Announcement

Collapse
No announcement yet.
X
  • Filter
  • Time
  • Show
Clear All
new posts

  • Multiple bars in a single chart

    Hi all,
    I have very basic question that I cannot find an answer to. I have tried all sorts of options from stacked bar chart to caplets, but can't seem to figure out how to make a chart that's very simple in Excel! The chart I am trying to create is something like the one attached here. Basically, it's survey data- Each of the bars are different variables that rate an organization's performance on those items from highly unsatisfactory (-2) to highly satisfactory (+2 ). Each of the rows is ratings by respondents. I can do one bar at a time, but I would like all bars to be in the same chart for compact presentation.

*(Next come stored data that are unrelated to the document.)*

namespace Sys2Proof.Machine

/-- A frame that holds both length bytes has their big-endian pair as its payload length (R44, R65). -/
theorem framePlen_eq_bePair {f : List Byte} {hi lo : Byte} (hhi : f[1]? = some hi) (hlo : f[2]? = some lo) :
    framePlen f = some (bePair 16 hi lo) := by
  simp [framePlen, memReadPair, memRead8, hhi, hlo]

/-- The target is a sum of natural numbers, so no width bounds it (R23). -/
theorem targetLen_eq_add_four (p : PayloadLen) : targetLen p = p.toNat + 4 := rfl

/-- Settles O25: the length bytes are read as a big-endian pair of 16 bits, and the target adds four to it in `Nat`. -/
theorem lengthIsBigEndianAndTargetExact : Obligations.LengthIsBigEndianAndTargetExact := by
  refine ⟨fun f hi lo hhi hlo => ?_, fun p => ?_⟩
  · exact ⟨bePair 16 hi lo, framePlen_eq_bePair hhi hlo, bePair_toNat hi lo⟩
  · have hp := payloadLen_lt p
    rw [targetLen_eq_add_four]
    omega

end Sys2Proof.Machine
end

section
/-! PROOFS. Escape Filter: the rows LIT, ESC and ESCD, what each decodes from and what it does (R81 to R83). -/

namespace Sys2Proof.Machine

section Rows

variable (b : Byte) (last : Bool) (s : State)

/-! The row a raw byte decodes to (R61). -/

/-- A pending escape selects ESCD whatever the byte, a 0x7D and the last of a chunk included. -/
theorem decode_raw_of_pending : decode (.raw true last b) = .escd b := rfl

theorem decode_raw_lit {b : Byte} (h : b ≠ Config.esc) : decode (.raw false last b) = .lit b := by
  have hrow : rawRow false last b = .lit := by simp [rawRow, h]
  simp only [decode, decodeRaw, hrow]

theorem decode_raw_esc : decode (.raw false false Config.esc) = .esc := rfl

/-! What the rows do: every field that is not named keeps its value. -/

theorem exec_lit : exec (.lit b) s = .next { s with unesc := some b } := rfl

theorem exec_esc : exec .esc s = .next { s with esc := true } := rfl

theorem exec_escd : exec (.escd b) s = .next { s with esc := false, unesc := some (b ^^^ Config.escXor) } := rfl

/-! The XOR of R83, bit by bit. -/

/-- The constant is the power of two of bit 5, so bit 5 is its only set bit. -/
theorem getLsbD_escXor (i : Nat) : Config.escXor.getLsbD i = decide (i = 5) := by
  have htwo : Config.escXor = BitVec.twoPow 8 5 := by decide
  rw [htwo, BitVec.getLsbD_twoPow]
  simp [eq_comm]

theorem getLsbD_xor_escXor (i : Nat) :
    (b ^^^ Config.escXor).getLsbD i = if i = 5 then !b.getLsbD i else b.getLsbD i := by
  rw [BitVec.getLsbD_xor, getLsbD_escXor]
  by_cases hi : i = 5
  · simp only [hi, decide_true, Bool.xor_true, if_true]
  · simp only [hi, decide_false, Bool.xor_false, if_false]

end Rows
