-- ==== Sys2Proof/Decode.lean ====
section
/-!
DEFINITION. The decoder of table words. The opcode table gives no row any bits: its rows are events and bus commands,
not encodings, so no word spells a command.
-/

namespace Sys2Proof

/-- The command that a word of nbits bits spells by the table's bits: none of the 201 rows has any. -/
def decodeTableWord (_nbits _w : Nat) : Option Instr := none

end Sys2Proof
end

Anyway to do this in Stata or should I export data to Excel for this? So, basically each of the slices in a bar would be the frequency of each category of responses within a variable (e.g., 10 highly unsatisfactory, 5 unsatisfactory.... on var1, etc.)

    Any help will be most appreciated. Thanks.

    The data is as follows:
    ID var1 var2 var3 var4 var5 var6
    1 -2 1 0 -1 2 1
    2 2 1 0 1 2 1
    3 2 1 0 -1 2- 1
    4 -2 1 0 -1 2- -1

    Click image for larger version

Name:	Picture1.png
Views:	1
Size:	70.7 KB
ID:	1583326

    Attached Files

  • #2
    There is an ugly solution of producing one bar chart for each variable and then using graph combine.

    A better solution is just to
    reshape long so that you then have just two variables. The graphs here look a little silly based on just 4 observations, but they could be a start. You would need to do a little work copying your variable labels to value labels of an aggregated variable, as otherwise they disappear during the reshape long. The code shows some technique for that.

    The
    catplot (SSC)code gives a stacked chart broadly similar to what you asked for. It seems to me that your colours should be ordered. There is no doubt similar code with graph hbar (percent) or some such but I am less fluent in that corner of graph hbar than with catplot.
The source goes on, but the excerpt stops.